Re: [PATCH v1 2/2] KVM: arm64: allow the VM to select DEVICE_* and NORMAL_NC for IO memory
From: Will Deacon
Date: Thu Oct 12 2023 - 12:39:42 EST
On Thu, Oct 12, 2023 at 12:44:39PM -0300, Jason Gunthorpe wrote:
> On Thu, Oct 12, 2023 at 03:48:08PM +0100, Will Deacon wrote:
>
> > I guess my wider point is that I'm not convinced that non-cacheable is
> > actually much better and I think we're going way off the deep end looking
> > at what particular implementations do and trying to justify to ourselves
> > that non-cacheable is safe, even though it's still a normal memory type
> > at the end of the day.
>
> When we went over this with ARM it became fairly clear there wasn't an
> official statement that Device-* is safe from uncontained
> failures.

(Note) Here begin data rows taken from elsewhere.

/-- R87: on every pair (hdr, payload) with len(payload) = N the step checks OP, P and N; a code makes it fail with that code and
drops the payload, else it executes the command of OP with P and payload. -/
def Obligations.StepChecksThenExecutes : Prop :=
  ∀ (hdr : BitVec 32) (payload : List Byte) (rest : List PortItem) (s : State), payload.length = headerN hdr →
    match check (headerOp hdr) (headerP hdr) (headerN hdr) s with
    | some c => step { s with port := commandTraffic hdr payload ++ rest } = .next (failedWith c.code { s with port := rest })
    | none => ∃ i, i.op = headerOp hdr ∧ i.p = headerP hdr ∧ i.payload = payload ∧
        step { s with port := commandTraffic hdr payload ++ rest } = exec i { s with port := rest }

/-- R315: with nothing on the port, CORE holds its state however long it idles (an idle step answers the same state: log entry 7). -/
def Obligations.IdleMachineHoldsItsState : Prop :=
  ∀ (s : State) (k : Nat), s.port = [] → Host.Core.run core k s = .next s

/-- R80, R353: a command some of whose payload bytes have not arrived has no effect; when the missing bytes arrive, they are its
payload and it runs (a waiting step answers the same state: log entry 7). -/
def Obligations.TruncatedCommandWaits : Prop :=
  ∀ (i : Instr) (k : Nat) (s : State), i.wellFormed = true → k < i.payload.length → s.port = (encode i).take (k + 1) →
    step s = .next s ∧ step { s with port := s.port ++ (encode i).drop (k + 1) } = exec i { s with port := [] }

/-- R353: extra payload bytes are read as the next header. Which header four bytes make is the free value
`Config.headerOfBytes` (log entry 8); the statement holds whatever it is. -/
def Obligations.ExtraBytesAreReadAsHeader : Prop :=
  ∀ (b0 b1 b2 b3 : Byte) (payload : List Byte) (rest : List PortItem) (s : State),
    payload.length = headerN (Config.headerOfBytes [b0, b1, b2, b3]) →
      step { s with port := [b0, b1, b2, b3].map .byte ++ payload.map .byte ++ rest } =
        step { s with port := commandTraffic (Config.headerOfBytes [b0, b1, b2, b3]) payload ++ rest }

/-- R308, I12: no step faults, and a step is refused only where a reset event stands inside a command (log entry 9). -/
def Obligations.StepStopsOnlyForResetInsideCommand : Prop :=
  ∀ s : State, (decode s.port = .resetInsideCommand ∧ step s = .refused .resetInsideCommand) ∨ ∃ t, step s = .next t

/-- R72, R86: commands run strictly in arrival order. A port holding the encodings of n commands is emptied by n steps, which are
the n commands executed one after the other, each with exactly one response; the steps after those change nothing
(log entry 7). That several commands may stand on the port at once is the model's choice (log entry 1). -/
def Obligations.PortCommandsRunInOrder : Prop :=
  ∀ (is : List Instr) (s : State) (k : Nat), (∀ i ∈ is, i.wellFormed = true) → s.port = is.flatMap encode →
    ∃ t, execAll is { s with port := [] } = .next t ∧ Host.Core.run core (is.length + k) s = .next t ∧ t.port = [] ∧
      t.responses.length = s.responses.length + is.length

/-! ### Reset and the invariant -/

/-- R33: the state after reset. H and BUF, which R33 leaves unspecified, are not spoken of. -/
def Obligations.ResetStateHoldsSpecValues : Prop :=
  State.reset.phase = .uninit ∧ State.reset.alg = .md5 ∧ State.reset.bufLen = 0 ∧ State.reset.len = 0 ∧
  State.reset.err = false ∧ State.reset.ecode = 0x00 ∧ statusWord State.reset = 0x00000000

/-- R340: the reset event, from any state, sets the reset values and produces no response: the responses given before stay
as they are (log entry 10). H and BUF become free values, of which nothing is said (log entry 4). -/
def Obligations.ResetEventRestoresSpecValues : Prop :=
  ∀ (s : State) (rest : List PortItem), s.port = .reset :: rest →
    ∃ t, step s = .next t ∧ t.phase = .uninit ∧ t.alg = .md5 ∧ t.bufLen = 0 ∧ t.len = 0 ∧ t.err = false ∧ t.ecode = 0x00 ∧
      t.responses = s.responses ∧ t.port = rest ∧ statusWord t = 0x00000000

/-- The reset state meets the invariant `State.Inv`. -/
def Obligations.InvHoldsAtReset : Prop := State.reset.Inv

/-- R26, R27, R86, R300, R309: every step keeps `State.Inv`: BUFLEN = LEN mod 64 in ACTIVE and 0 otherwise, ECODE a code of R300
and 0 exactly when ERR is 0, every response one the rules allow. -/
def Obligations.InvKeptByEveryStep : Prop :=
  ∀ s t : State, s.Inv → step s = .next t → t.Inv

/-! ### The status register -/

/-- R29: the fields of STATUS, bit range by bit range; the reserved bits read 0; READ_STATUS returns it and no register changes. -/
def Obligations.StatusWordFields : Prop :=
  ∀ s : State,
    (statusWord s).extractLsb' 0 2 = (match s.phase with | .uninit => 0 | .active => 1 | .final => 2) ∧
    (statusWord s).extractLsb' 2 1 = (match s.alg with | .md5 => 0 | .sha256 => 1) ∧
    (statusWord s).extractLsb' 3 1 = (if s.err then 1 else 0) ∧
    (statusWord s).extractLsb' 4 6 = s.bufLen ∧
    (statusWord s).extractLsb' 10 6 = 0 ∧
    (statusWord s).extractLsb' 16 8 = s.ecode ∧
    (statusWord s).extractLsb' 24 8 = 0 ∧
    exec (.readStatus 0 []) s = .next (answeredWith (le32bytes (statusWord s)) s)

/-! ### Errors -/

/-- R84, R301: a reserved OP, a P other than 0 on any command but INIT, or a P above 1 on INIT fails with E_BADCMD (0x01), in every
phase and whatever the payload; nothing but ERR, ECODE and the response changes. -/
def Obligations.BadHeaderAnswersBadCmd : Prop :=
  ∀ (hdr : BitVec 32) (payload : List Byte) (rest : List PortItem) (s : State), payload.length = headerN hdr →
    (headerOp hdr = 0x00 ∨ 0x0B ≤ headerOp hdr ∨ (headerOp hdr ≠ 0x01 ∧ headerP hdr ≠ 0) ∨
      (headerOp hdr = 0x01 ∧ 0x01 < headerP hdr)) →
    step { s with port := commandTraffic hdr payload ++ rest } = .next (failedWith 0x01 { s with port := rest })

/-- R302: before the first INIT, every command that reads or changes the computation fails with E_NOINIT (0x02), whatever its
payload, unless its P is illegal. -/
def Obligations.UninitAnswersNoInit : Prop :=
  ∀ (i : Instr) (s : State), s.phase = .uninit → i.p = 0 → i.op ≠ 0x01 → i.op ≠ 0x09 → i.op ≠ 0x0A →
    exec i s = .next (failedWith 0x02 s)

/-- R303, R267: in FINAL, ABSORB, FINALIZE, COMPRESS and LOAD_STATE fail with E_FINAL (0x03), whatever their payload, unless their P
is illegal, and change nothing else. -/
def Obligations.FinalAnswersFinalError : Prop :=
  ∀ (payload : List Byte) (s : State), s.phase = .final →
    exec (.absorb 0 payload) s = .next (failedWith 0x03 s) ∧ exec (.finalize 0 payload) s = .next (failedWith 0x03 s) ∧
    exec (.compress 0 payload) s = .next (failedWith 0x03 s) ∧ exec (.loadState 0 payload) s = .next (failedWith 0x03 s)

/-- R304: in ACTIVE, READ_DIGEST and READ_HEX fail with E_NOTFINAL (0x04), whatever their payload, unless their P is illegal;
READ_STATE gives the intermediate state. -/
def Obligations.ActiveDigestReadAnswersNotFinal : Prop :=
  ∀ (payload : List Byte) (s : State), s.phase = .active →
    exec (.readDigest 0 payload) s = .next (failedWith 0x04 s) ∧ exec (.readHex 0 payload) s = .next (failedWith 0x04 s) ∧
    exec (.readState 0 []) s = .next (answeredWith (serialize s.alg s.h) s)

For instance, looking at the actual IP, our architects
> pointed out that ARM IP already provides ways for Device-* to trigger
> uncontained failures today.
>
> We then mutually concluded that KVM safe implementations must already
> be preventing uncontained failures for Device-* at the system level
> and that same prevention will carry over to NormalNC as well.
>
> IMHO, this seems to be a gap where ARM has not fully defined when
> uncontained failures are allowed and left that as an implementation
> choice.
>
> In other words, KVM safety around uncontained failure is not a
> property that can be reasoned about from the ARM architecture alone.
>
> > The current wording talks about use-cases (I get this) and error containment
> > (it's a property of the system) but doesn't talk at all about why Normal-NC
> > is the right result.
>
> Given that Device-* and NormalNC are equally implementation defined
> with regards to uncontained failures, NormalNC allows more VM
> functionality.
>
> Further, we have a broad agreement that this use case is important,
> and that NormalNC is the correct way to adress it.
>
> I think you are right to ask for more formality from ARM team but also
> we shouldn't hold up fixing real functional bugs in real shipping
> server ARM products.
All I'm asking for is justification as to why Normal-NC is the right
memory type rather than any other normal memory type. If it's not possible
to explain that architecturally, then I'm not sure this change belongs in
architecture code.
Ultimately, we need to be able to maintain this stuff, so we can't just
blindly implement changes based on a combination of off-list discussions
and individual product needs. For example, if somebody else rocks up
tomorrow and asks for this to be Normal-writethrough, what grounds do
we have to say no if we've taken this change already?
So please let's get to a point where we can actually reason about this.
Will